Bir zamanlar, Nazi gaz odasında ölen Polonyalı yazar Janusz Korczak, "Kral Matt on a Desert Island" adlı harika kitabında, amacının başkalarına yardım etmek olduğuna inanan, sıcak ve iyi kalpli sevecen insanlar olduğunu yazmıştı.. Yani, muhtemelen, tüm bu insanlar böyleydi (ve memnun ediyor!), Birinin para ya da macera için gitmesi oldukça mümkün olsa da ve … bunda da ayıplanacak bir şey yok. "Bütün işler güzel, zevkini seç!" Biri başıboş kedileri alır ve tedavi eder, biri siyahlara öğretir - kim neyi sever!
Gönüllümüz orada sadece bir yazılım fakültesi açmakla kalmayıp, kiminle de çalışmak zorundaydı - eh işte. Orada (diğerleri gibi) bir Kalaşnikoflu kişisel hafif makineli tüfek koruması altında yürüdü. Genellikle böyle bir gardiyan - ve bu tanınmayan ve görünüşte var olmayan ülkede, beyaz bir adam makineli tüfekle muhafızsız olamaz - günde 100 dolara mal olur, ancak programa katılanlara ücretsiz makineli tüfekler verildi. Nereye giderseniz gidin - gardiyan gerektiğinde ve ne kadar beklemeniz gerektiğini takip eder ve bu … doğru, eğer hayat sizin için değerliyse. Cüzdan da öyle.
Amerikan programına göre bile beslenmenin o kadar kolay olmadığı ortaya çıktı. Orada domuz eti yenmez - tüm Müslümanlar. Sığır eti yok çünkü inekleri otlayacak yer yok. Deve eti (ah!) İhracata gönderiliyor (Hiç aklıma gelmemişti!). Diğer her şeyi yiyemezsin, marketten de hiçbir şey satın alamazsın çünkü bizim sokak dolabımız çok daha temiz.
Saygıdeğer Penza vatandaşımız da ton balığı kavanozlarında kırmızı biber ve pate ile tatlandırılmış fasulye ezmesi ile mayasız gözleme yedi. Su … su ile daha da kötü! Kuyulardan pompalıyorlar, Sovyet döneminden kalma bir temizleme istasyonunda temizliyorlar, sonra havuza çamaşır suyu atıyorlar ve bir çubukla karıştırıyorlar - "içecek hazır!" Ama çamaşır suyuyla bile çiğ içemezsiniz.

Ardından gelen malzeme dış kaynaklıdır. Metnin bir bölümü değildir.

-- ==== Sys2Proof/Machine/Net.lean ====
section
/-! DEFINITION. Net.lean: Ethernet, CAN, UART and their rings (R426 to R431). What a datagram for the command engine does
stands in Ozgan.lean. -/

namespace Sys2Proof.Machine

def State.eth (s : State) (p : Fin 2) : RingState := s.eths[p]
def State.setEth (s : State) (p : Fin 2) (r : RingState) : State := { s with eths := s.eths.set p r }
def State.can (s : State) (c : Fin 6) : RingState := s.cans[c]
def State.setCan (s : State) (c : Fin 6) (r : RingState) : State := { s with cans := s.cans.set c r }
def State.uart (s : State) (u : Fin 3) : UartState := s.uarts[u]
def State.setUart (s : State) (u : Fin 3) (x : UartState) : State := { s with uarts := s.uarts.set u x }

def ethDom : Nat := 82
def ifDom : Nat := 83

/-! ## Rings (R430) -/

def State.ring (s : State) : RingPort → RingState
  | .eth p => s.eth p
  | .can c => s.can c
def State.setRing (s : State) (r : RingPort) (x : RingState) : State :=
  match r with
  | .eth p => s.setEth p x
  | .can c => s.setCan c x

/-- A ring register of a port. -/
def rRing : RingPort → Nat → Nat
  | .eth p, o => rEth p (0x40 + o)
  | .can c, o => rCan c (0x20 + o)

/-- The port is enabled and powered. -/
def State.portOn (s : State) : RingPort → Bool
  | .eth p => s.flag (rEth p 0) 0 && s.domReady ethDom
  | .can c => s.flag (rCan c 0) 0 && s.domReady ifDom

/-- The ring engines reach the word at address a: shared SRAM, in a quadrant that answers, of a bank that admits the Service world. -/
def State.ringReach (s : State) (a : Nat) : Bool := isSram a && !s.sramBad a && !s.bankRefuses true a

/-- The word at a shared-SRAM address, as the ring engine reaches it; none with an uncorrectable error. -/
def State.ringRead (s : State) (a : Nat) : Option Word × State :=
  if !s.ringReach a then (none, s)
  else match s.ramRead a with
    | (.ok w, t) => (some w, t)
    | (.error _, t) => (none, t)

/-- A write by the ring engine, and whether it could be made. -/
def State.ringWrite (s : State) (a : Nat) (v : Word) (m : Nat) : Bool × State :=
  if !s.ringReach a then (false, s)
  else match s.ramWrite a v m with
    | (.ok t, _) => (true, t)
    | (.error _, t) => (false, t)

/-- Bytes put from an address; the flag tells whether all of them could be. -/
def State.ringPut (s : State) (a : Nat) : List Byte → Bool × State
  | [] => (true, s)
  | b :: bs =>
    match s.ringWrite (a / 4 * 4) (BitVec.ofNat 32 (b.toNat <<< (8 * (a % 4)))) (1 <<< (a % 4)) with
    | (true, t) => t.ringPut (a + 1) bs
    | (false, t) => (false, t)

/-- n bytes from an address, while all of them can be read. -/
def State.ringGet (s : State) (a : Nat) : Nat → Option (List Byte) × State
  | 0 => (some [], s)
  | n + 1 =>
    match s.ringRead (a / 4 * 4) with
    | (some w, t) =>
      match t.ringGet (a + 1) n with
      | (some bs, u) => (some (BitVec.ofNat 8 (bits w (8 * (a % 4)) 8) :: bs), u)
      | (none, u) => (none, u)
    | (none, t) => (none, t)

/-- A received frame goes to the next entry of the receive ring (R430). An entry that is not owned takes no frame. LEN is
left as the number of bytes stored (log entry 22). -/
def State.ringReceive (s : State) (r : RingPort) (bs : List Byte) : State :=
  let n := s.fld (rRing r 8) 0 8
  if n = 0 then s
  else
    let x := s.ring r
    let e := s.fld (rRing r 0) 0 32 + 8 * (x.rxPos % n)
    match s.ringRead (e + 4) with
    | (some w1, t1) =>
      if !bit w1 16 then t1
      else match t1.ringRead e with
        | (some w0, t2) =>
          let len := bits w1 0 13
          let put := t2.ringPut w0.toNat (bs.take len)
          let err := !put.1 || decide (len < bs.length)
          let w := setBits (setBit (setBit w1 16 false) 17 err) 0 13 (min len bs.length)
          let t3 := (put.2.ringWrite (e + 4) w 15).2
          t3.setRing r { t3.ring r with rxPos := (x.rxPos + 1) % n }
        | (none, t2) => t2
    | (none, t) => t

/-- The port sends frames: a CAN controller in listen-only mode or bus-off sends none (ISO 11898-1, log entry 22). -/
def State.sends (s : State) : RingPort → Bool
  | .eth p => s.portOn (.eth p)
  | .can c => s.portOn (.can c) && !s.flag (rCan c 0) 2 && decide (s.fld (rCan c 0x0C) 16 2 ≠ 2)

/-- The octets of a transmit buffer as they leave: the MAC appends the FCS (R426). -/
def ringFrame (r : RingPort) (bs : List Byte) : List Byte :=
  match r with
  | .eth _ => bs ++ wordBytes (crc32 bs)
  | .can _ => bs

/-- The frame is not sent: an Ethernet frame that is too long is dropped (R426); an FD frame is not allowed while FD is 0 (R429). -/
def State.unsent (s : State) (r : RingPort) (f : List Byte) : Bool :=
  match r with
  | .eth _ => decide (1522 < f.length)
  | .can c => bit (leWord f) 30 && !s.flag (rCan c 0) 1
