/-- A final word dropped into the pending gap marker, or starting one (R85). -/
def State.qDrop (s : State) (n : Fin 16) (seq : Nat) : State :=
  let a := s.adc n
  let g := match a.gap with
    | some w => setBits w 0 16 (min 0xFFFF (bits w 0 16 + 1))
    | none => sampleWord 1 seq false true n
  ((s.setAdc n { a with gap := some g }).hwFlag (rAdcQStat n) 8).count (rAdcQStat n) 16 16 1

/-- A final word of an input offered to the queue. One that finds it full waits for the end of the cycle, since a removal at the same
edge acts first (R86). -/
def State.qOffer (s : State) (n : Fin 16) (input seq : Nat) (w : Word) : State :=
  let a := s.adc n
  if !(s.flag (rAdcQCtl n) 0 && s.flag (rAdcQCtl n) (4 + input)) then s
  else if a.gap.isSome then s.qDrop n seq
  else if 64 ≤ a.queue.length then s.setAdc n { a with offer := some (w, seq) }
  else s.qPush n w

/-- At the end of the cycle a final word that found the queue full is written into a place that a removal has freed, or dropped. -/
def State.qJudge (s : State) (n : Fin 16) : State :=
  let a := s.adc n
  match a.offer with
  | none => s
  | some (w, seq) =>
    let s1 := s.setAdc n { a with offer := none }
    if a.gap.isNone && decide (a.queue.length < 64) then s1.qPush n w else s1.qDrop n seq

/-- GAP_MARKER_WRITE (R85): the pending marker goes into the place a removal freed. -/
def State.qGapWrite (s : State) (n : Fin 16) : State :=
  let a := s.adc n
  match a.gap with
  | some w => if a.queue.length < 64 then (s.setAdc n { a with gap := none, gapDue := false }).qPush n w else s
  | none => s

/-- A read of ADC_Q_DATA (R84). -/
def State.qRead (s : State) (n : Fin 16) : Word × State :=
  let a := s.adc n
  match a.queue with
  | [] => (0xFFFFFFFF, s.hwFlag (rAdcQStat n) 10)
  | w :: ws => (w, s.setAdc n { a with queue := ws, gapDue := a.gap.isSome })

/-- ADC_Q_CTL.FLUSH (R88). A final word of the same edge that waits because the queue was full goes with the queue, uncounted, and one
that is offered after the write is kept (DESIGN CHOICE, log entry 43: R88 does not say). -/
def State.qFlush (s : State) (n : Fin 16) : State :=
  s.setAdc n { s.adc n with queue := [], gap := none, gapDue := false, offer := none }

/-! ## Final results -/

/-- The cross-check takes one pair of final values of a conversion that both held at the same edge (R91). -/
def State.crossCheck (s : State) (n : Fin 16) (t r : Int) : State :=
  let g := reliefOf n
  let l := s.relief g
  if (s.adc n).par ∧ l.target = some n ∧ s.fld (rRlStat g) 4 3 = 1 ∧ l.count < 64 then
    (s.setRelief g { l with count := l.count + 1, sumDiff := l.sumDiff + (t - r), maxDiff := max l.maxDiff (t - r).natAbs }).setFld
      (rAdcCal n) 8 8 (l.count + 1)
  else s
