-- ==== Sys2Proof/Machine/Comparator.lean ====
section
/-! DEFINITION. Comparator.lean: window comparators, latches, arm points and the slope ramp (chapter 4). -/

namespace Sys2Proof.Machine

/-- CMPn_THR, CMPn_CFG, CMPn_RAMP, CMPn_SLOPE of the active set. -/
def State.cmpSet (s : State) (n off : Nat) : Word := s.act 8 (16 * n + off)
def State.cmpCfg (s : State) (n : Nat) : Word := s.cmpSet n 4

/-- The comparator is enabled and its bank powered, and the device is not in DORMANT, where no latch acts (R121). -/
def State.cmpOn (s : State) (n : Nat) : Bool := bit (s.cmpCfg n) 0 && s.domReady (80 + n / 16) && s.mode != 0

def State.cmpElapsed (s : State) (n : Nat) : Nat := s.fld (rCmpStat n) 16 12

/-- The least ELAPSED at which the latch is armed (R110). -/
def State.cmpArm (s : State) (n : Nat) : Nat :=
  let cfg := s.cmpCfg n
  if bit cfg 1 then max (bits cfg 16 12) 40 else bits cfg 16 12

/-- The latch is armed (R110, R487); a sweep holds it off (Table 87). -/
def State.cmpArmed (s : State) (n : Fin 32) : Bool :=
  s.cmpOn n && !s.testing 4 n && decide ((s.cmp n).holdOff = 0) && decide ((s.cmp n).guard = 0) && decide (s.cmpArm n ≤ s.cmpElapsed n)

/-- The latch sets (R107): SIDE is 1 for BELOW, 0 for ABOVE or BOTH. -/
def State.cmpLatch (s : State) (n : Fin 32) : State :=
  let side := (s.cmp n).raw == .below
  let s1 := ((s.hwFlag (rCmpStat n) 2).setFlag (rCmpStat n) 3 side).count (rCmpCnt n) 0 16 1
  (s1.gtLatchCapture n).fire (384 + 2 * n + b2n side)

/-- An armed, clear latch that sees an outside output sets (R107). -/
def State.cmpJudge (s : State) (n : Fin 32) : State :=
  if s.cmpArmed n && !s.flag (rCmpStat n) 2 && (s.cmp n).raw != .inside then s.cmpLatch n else s

/-- LATCH_SET (R107): the sampled output takes a state, and the latch is judged. -/
def execLatchSet (n : Fin 32) (out : CmpState) (s : State) : Host.Outcome State Fault Refusal :=
  .next ((s.setCmp n { s.cmp n with raw := out }).cmpJudge n)

/-- ARM_POINT_REACHED (R110): ELAPSED reaches the arm point. -/
def execArmPointReached (n : Fin 32) (s : State) : Host.Outcome State Fault Refusal :=
  .next (if s.cmpOn n then
    (if s.cmpElapsed n < s.cmpArm n then s.setFld (rCmpStat n) 16 12 (s.cmpArm n) else s).cmpJudge n
  else s)

/-- HOLD_OFF_END (R113): the enable hold-off ends. -/
def execHoldOffEnd (n : Fin 32) (s : State) : Host.Outcome State Fault Refusal :=
  .next (if s.cmpOn n then (s.setCmp n { s.cmp n with holdOff := 0 }).cmpJudge n else s)

/-- The enable hold-off begins (R113): at a swap that sets EN, or when the bank reports ready. -/
def State.cmpEnable (s : State) (n : Fin 32) : State :=
  let st := setBits (setBit (s.rg (rCmpStat n)) 2 false) 16 12 4095
  (s.setRg (rCmpStat n) st).setCmp n
    { s.cmp n with holdOff := 1600, guard := 0, acc := bits (s.cmpSet n 8) 0 10 * 65536 }

/-- The ramp at a tb edge (R117): START at a period start, else SLOPE lower and not below FLOOR. -/
def State.rampNext (s : State) (n : Fin 32) (start : Bool) : Nat :=
  let r := s.cmpSet n 8
  if start then bits r 0 10 * 65536
  else max ((s.cmp n).acc - bits (s.cmpSet n 12) 0 16) (bits r 16 10 * 65536)

/-- EN is 0: the latch is held clear and a hold-off ends (R114). -/
def State.cmpStop (s : State) (n : Fin 32) : State :=
  (s.setFlag (rCmpStat n) 2 false).setCmp n { s.cmp n with holdOff := 0, guard := 0 }

/-- Comparator n at a tb edge; its timer has already moved (R109, R117). `swapped`: the swap at this edge has loaded its ramp
(R113, R487), and, with `began`, its hold-off (R113); a period start at that very edge still loads ELAPSED with 0 (log entry 34). The ramp
runs whether or not EN is 1. -/
def State.cmpEdge (s : State) (swapped began : Bool) (n : Fin 32) : State :=
  let cfg := s.cmpCfg n
  let tmr := bits cfg 8 6
  let start := bit cfg 2 && (if h : tmr < 48 then (s.pt ⟨tmr, h⟩).evZ else false)
  let e := if !bit cfg 2 then 4095 else if start then 0 else min 4095 (s.cmpElapsed n + 1)
  let s1 := if e = s.cmpElapsed n then s else s.setFld (rCmpStat n) 16 12 e
  let k := s.cmp n
  let s2 := s1.setCmp n { k with
    holdOff := if began then k.holdOff else k.holdOff - 1
    guard := if swapped then k.guard else k.guard - 1
    acc := if bit cfg 1 && !swapped then s.rampNext n start else k.acc }
  let s3 := if start && bit cfg 3 then s2.setFlag (rCmpStat n) 2 false else s2
  if s.cmpOn n then s3.cmpJudge n else s3

/-- A period start of timer m within the cycle, as comparator n takes it (R108, R109, R117). -/
def State.cmpPeriod (m : Fin 48) (s : State) (n : Fin 32) : State :=
  let cfg := s.cmpCfg n
  if bit cfg 2 && decide (bits cfg 8 6 = m.val) then
    let s1 := s.setFld (rCmpStat n) 16 12 0
    let s2 := if bit cfg 1 then s1.setCmp n { s1.cmp n with acc := s1.rampNext n true } else s1
    let s3 := if bit cfg 3 then s2.writeRg false (rCmpStat n) 4 else s2
    s3.cmpJudge n
  else s

/-- Comparator n at a swap within the cycle, whose edge counts as T: a zero of its new timer at T is a period start (R112), which no
ramp loaded at T takes again, and the latch is judged with the new ARM. -/
def State.cmpSwapNow (swapped : List (Fin 32)) (s : State) (n : Fin 32) : State :=
  let cfg := s.cmpCfg n
  let tmr := bits cfg 8 6
  let start := bit cfg 2 && (if h : tmr < 48 then (s.pt ⟨tmr, h⟩).evZ else false)
  let s1 := if !bit cfg 2 then s.setFld (rCmpStat n) 16 12 4095 else if start then s.setFld (rCmpStat n) 16 12 0 else s
  let s2 := if start && bit cfg 1 && !(swapped.contains n && bit cfg 0) then s1.setCmp n { s1.cmp n with acc := s1.rampNext n true } else s1
  let s3 := if start && bit cfg 3 then s2.setFlag (rCmpStat n) 2 false else s2
  if s.cmpOn n then s3.cmpJudge n else s3

/-- A zero of PWM timer m within the cycle, with the period starts that it is (R127). -/
def State.zeroNow (s : State) (m : Fin 48) : State := (List.finRange 32).foldl (State.cmpPeriod m) (s.ptZeroNow m)

/-- ZERO_EVENT (R127): the counter of an enabled timer reaches zero. -/
def execZeroEvent (n : Fin 48) (s : State) : Host.Outcome State Fault Refusal :=
  .next (if s.ptEn n then s.zeroNow n else s)

/-- The code on the high DAC: HIGH, or the ramp code (CMPn_STAT.CODE). -/
def State.cmpCode (s : State) (n : Fin 32) : Nat :=
  if bit (s.cmpCfg n) 1 then (s.cmp n).acc / 65536 else bits (s.cmpSet n 0) 16 10

/-- The number of a sampled output (Table 27). -/
def cmpStateCode : CmpState → Nat
  | .inside => 0
  | .above => 1
  | .below => 2
  | .both => 3

/-- The latch bits of the comparators whose bank is powered (R123). -/
def State.latchSum (s : State) : Word :=
  (List.range 32).foldl (fun w n => if s.flag (rCmpStat n) 2 && s.domReady (80 + n / 16) then setBit w n true else w) 0

/-- What CMPn_STAT reads as. -/
def State.cmpStat (s : State) (n : Fin 32) : Word :=
  let w := setBits (s.rg (rCmpStat n)) 0 2
    (if s.cmpOn n && decide ((s.cmp n).holdOff = 0) then cmpStateCode (s.cmp n).raw else 0)
  setBits (setBit (setBit w 4 (s.cmpArmed n)) 5 (decide (0 < (s.cmp n).holdOff))) 6 10 (s.cmpCode n)

/-- What a comparator register reads as. -/
def State.cmpRead (s : State) (n : Fin 32) (off : Nat) : Word :=
  if off < 0x10 then s.cmpSet n off
  else if off = 0x10 then s.cmpStat n
  else s.rg (baseCmp + 0x20 * n + off)

/-- A write of a comparator register outside the set. -/
def State.cmpWrite (s : State) (n : Fin 32) (off : Nat) (v : Word) : State :=
  if off = 0x14 then (if bit v 31 then s.setFld (rCmpCnt n) 0 16 0 else s)
  else s.writeRg false (baseCmp + 0x20 * n + off) v

/-- A latch cleared by a write of 1 (R108), unless it set in this cycle (R9). -/
def State.latchClear (s : State) (n : Fin 32) : State := s.writeRg false (rCmpStat n) 4

end Sys2Proof.Machine
end

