-- ==== Sys2Proof/Machine/Frame.lean ====
section
/-! DEFINITION. Frame.lean: the timebase, the frame tick, overruns, the swap of the configuration sets and the image that
loads the shadow set (chapter 2). -/

namespace Sys2Proof.Machine

/-! ## Timebase (R42 to R44, R482) -/

/-- A write of TB_CTL (R482): a change of reference takes the PLL into holdover until it locks. -/
def State.tbCtlWrite (s : State) (v : Word) : State :=
  let t := s.writeRg false rTbCtl v
  if t.fld rTbCtl 0 4 = s.fld rTbCtl 0 4 then s else (t.setFlag rTbStat 0 false).setFlag rTbStat 1 true

/-- The PLL locks. -/
def State.tbLock (s : State) : State := (s.setFlag rTbStat 0 true).setFlag rTbStat 1 false

/-- REFERENCE_FAIL (R44, R482): the reference that TB_CTL selects fails, or is found absent after a switch to it. -/
def execReferenceFail (s : State) : Host.Outcome State Fault Refusal :=
  .next (((s.setFlag rTbStat 0 false).setFlag rTbStat 1 true).hwFlag rTbStat 2)

/-! ## Overruns and tick losses (R48 to R52, R67, R293) -/

/-- The pair of core number n below 32. -/
def pairOf (n : Nat) : Fin 16 := ⟨n / 2 % 16, Nat.mod_lt _ (by decide)⟩

/-- The bit of core n has effect in the frame: of a pair in a paired mode only that of C(2k), which means the main role, and not
that of a spare that holds a role (R50, R275). -/
def State.frameBitCounts (s : State) (n : Nat) : Bool :=
  if n < 32 then !(decide (n % 2 = 1) && s.paired (pairOf n)) else s.role n == .solo

/-- The pair's stay in triage, copy or retirement, or a write that enters a paired mode, excuses its core from judgement (R278,
R293). -/
def State.frameExcused (s : State) (n : Nat) : Bool :=
  decide (n < 32) &&
    (let k := pairOf n
     let st := s.pairSt k
     (s.pair k).act.isSome || st == 1 || st == 2 || st == 3 || st == 6 || (st == 5 && (s.pair k).recovery))

/-- Core n is judged at a tick. -/
def State.judged (s : State) (n : Nat) : Bool :=
  s.bitOf (rFrameOwn 0) n && s.frameBitCounts n && !s.frameExcused n

/-- The policy of core n (R51). -/
def State.ovrPolicy (s : State) (n : Nat) : Nat := s.fld (rOvrPolicy (n / 16)) (2 * (n % 16)) 2

/-- A safe-hold request of owner n, which the pins show from the second edge after this one. -/
def State.holdNewFor (s : State) (n : Nat) : State := { s with holdNew := s.holdNew ||| BitVec.ofNat 37 (2 ^ n) }

/-- Core n overruns (R51). -/
def State.overrun (s : State) (n : Nat) : State :=
  let s1 := (((s.hwFlag (rOvrStat (n / 32)) (n % 32)).count (rOvrCnt n) 0 16 1).fire 982)
  match s.ovrPolicy n with
  | 0 => s1
  | 1 => s1.hwFlag (rIcCtl (s.holder n)) 8
  | _ => s1.holdNewFor n

/-- The frame runs: EN, in every mode but DORMANT and BOOT (R47). -/
def State.frameRuns (s : State) : Bool := s.flag rFrameCtl 24 && decide (2 ≤ s.mode)

/-- TICK_LOST (R67). ALIGNED clears with LOCKED and ERR keeps its last value, though R66 ties ALIGNED to |ERR| alone (DESIGN CHOICE,
log entry 43). -/
def State.tickLost (s : State) : State :=
  if s.fld rTickCtl 0 2 ≠ 2 then s
  else
    let s1 := ((s.hwFlag rTickStat 1).setFlag rTickStat 0 false).setFlag rTickStat 2 false
    let s2 := (List.range 36).foldl (fun t n =>
      if s.bitOf (rTloss 0) n then t.holdNewFor n else t) s1
    ({ s2 with lostAt := none, tickOut := true }.fire 983).shOccur 5

def execTickLost (s : State) : Host.Outcome State Fault Refusal := .next s.tickLost

/-- RELEASE (R52): the safe-hold requests of the named owners end. -/
def State.releaseHold (s : State) (m : BitVec 37) : State :=
  { s with holdOvr := s.holdOvr &&& ~~~ m, holdNew := s.holdNew &&& ~~~ m
           holdPins := s.holdPins.filter (fun e => !m.getLsbD e.2.val) }

/-- The pins that an overrun or a tick loss holds stay in safe-hold where the swap from s to t moves them from their owner (R52). -/
def State.holdKept (s t : State) : State :=
  if s.holdOvr = 0 then t
  else
    let moved := (List.finRange 96).filterMap (fun p => match s.pinOwner p.val with
      | some o => if h : o < 37 then
          (if s.holdOvr.getLsbD o && t.pinOwner p.val != some o && !s.holdPins.contains (p, ⟨o, h⟩) then some (p, (⟨o, h⟩ : Fin 37)) else none)
        else none
      | none => none)
    { t with holdPins := t.holdPins ++ moved }
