/-! ## Samples (R182, R226, R227) -/

/-- WAITS (R182): satisfied, it completes; else the core waits, with pc at the WAITS. SC has no sample registers (R224). A checker
whose next input is another one stops its pair (R279). -/
def execWaits (c : CoreId) (n : Fin 16) (final : Bool) (s : State) : Host.Outcome State Fault Refusal :=
  .next (s.runInstr c { len := 2, legal := c != 36 } (fun k0 t =>
    match t.waitClash c with
    | some p => .stay (t.mismatch p 3)
    | none =>
    if t.waitMet c n final then .done (t.waitAgree c) {}
    else .stay (t.setCore c { t.core c with run := .waiting n final, waitPc := k0.pc, noInt := false })))

/-- WAITS_WAKE (R183). -/
def execWaitsWake (c : CoreId) (s : State) : Host.Outcome State Fault Refusal := .next (s.wakeCore c)

/-- Sample register n is read and its flags clear (R226); an unbound one reads 0 (R228); a pair's reads pass through the agreement
buffer (R279). -/
def State.sampleRead (s : State) (c : CoreId) (n : Fin 16) : Option (Word × State) :=
  let v := if s.smpBound c n then (s.core c).smp[n] else 0
  let clear := fun (t : State) =>
    let k := t.core c
    let m : BitVec 16 := ~~~ BitVec.ofNat 16 (2 ^ n.val)
    t.setCore c { k with newE := k.newE &&& m, newF := k.newF &&& m }
  match s.role c with
  | .checker k =>
    if s.checking k then (s.agreeTake k).map (fun r => (r.1.value, r.2))
    else some (v, clear s)
  | _ =>
    some (v, (clear s).agreePush c v none)

/-- RDS (R226). -/
def execRds (c : CoreId) (cc : CC) (a : Reg) (n : Fin 32) (s : State) : Host.Outcome State Fault Refusal :=
  .next (s.runInstr c { len := 3 + ccLen cc, cc := cc, legal := decide (n.val < 16) && c != 36 } (fun _ t =>
    match t.sampleRead c ⟨n.val % 16, Nat.mod_lt _ (by decide)⟩ with
    | some (v, u) => .done (u.setCore c ((u.core c).setW a v)) {}
    | none => match t.role c with
      | .checker k => .stay (t.mismatch k 3)
      | _ => .done t {}))

/-! ## System registers (R213) -/

/-- A system register read. -/
def CoreState.sysGet (k : CoreState) (sr : Nat) : Word :=
  match sr with
  | 0 => k.st
  | 1 => k.lc[0]
  | 2 => k.ls[0]
  | 3 => k.le[0]
  | 4 => k.lc[1]
  | 5 => k.ls[1]
  | 6 => k.le[1]
  | 7 => k.pc
  | _ => BitVec.ofNat 32 k.depth

/-- A system register written: of ST the RW fields, and 0 in lc ends its level. A loop whose bounds change stays the one that started
the capture (R180). -/
def CoreState.sysPut (k : CoreState) (sr : Nat) (v : Word) : CoreState :=
  match sr with
  | 0 => { k with st := setBits k.st 0 7 v.toNat }
  | 1 => if v = 0 then k.endLevel 0 else { k with lc := k.lc.set 0 v }
  | 2 => { k with ls := k.ls.set 0 v, lbLs := if k.starts 0 then v else k.lbLs }
  | 3 => { k with le := k.le.set 0 v, lbLe := if k.starts 0 then v else k.lbLe }
  | 4 => if v = 0 then k.endLevel 1 else { k with lc := k.lc.set 1 v }
  | 5 => { k with ls := k.ls.set 1 v, lbLs := if k.starts 1 then v else k.lbLs }
  | _ => { k with le := k.le.set 1 v, lbLe := if k.starts 1 then v else k.lbLe }

/-- MFS (R213). -/
def execMfs (c : CoreId) (cc : CC) (a : Reg) (sr : Fin 32) (s : State) : Host.Outcome State Fault Refusal :=
  .next (s.runReg c { len := 3 + ccLen cc, cc := cc, legal := decide (sr.val ≤ 8) } a (fun k => k.sysGet sr))

/-- MTS (R213). -/
def execMts (c : CoreId) (cc : CC) (a : Reg) (sr : Fin 32) (s : State) : Host.Outcome State Fault Refusal :=
  .next (s.runInstr c { len := 3 + ccLen cc, cc := cc, legal := decide (sr.val ≤ 6) }
    (onRegs c (fun k0 k => k.sysPut sr (k0.w a))))

/-! ## Interrupts (R185, R259, R267 to R271, R281) -/

/-- The interrupt that a vector names, for a checker that takes what its main has taken. -/
def State.irqOf (s : State) (c : CoreId) (vec : Nat) : Irq :=
  if vec = 8 then ⟨8, bits (s.rg (rIcCtl c)) 0 4, bit (s.rg (rIcCtl c)) 4⟩
  else ⟨vec, bits (s.route (vec - 16)) 8 4, bit (s.route (vec - 16)) 12⟩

Amerikalılar onu biraz ısıtsa da … içti! Görünüşe göre okulda biyoloji ve fizikten kötüydüler. Sonuçta, ısıtma ve kaynatma farklı şeylerdir! Yani Zadornov tam burada tavırlarıyla!
Tanrı orada hastaneye gitmeyi yasakladı. Her şey perişan ama insani yardımın gönderdiği tozlu şırınga paketlerinin ikmali uzun sürecek. Tanrı'nın ruha koyduğu gibi davranırlar. Yarayı tedavi etmeden açık bir kırık üzerine alçı koyabilirler! Ve ne? Yerel ve öyle yapacak!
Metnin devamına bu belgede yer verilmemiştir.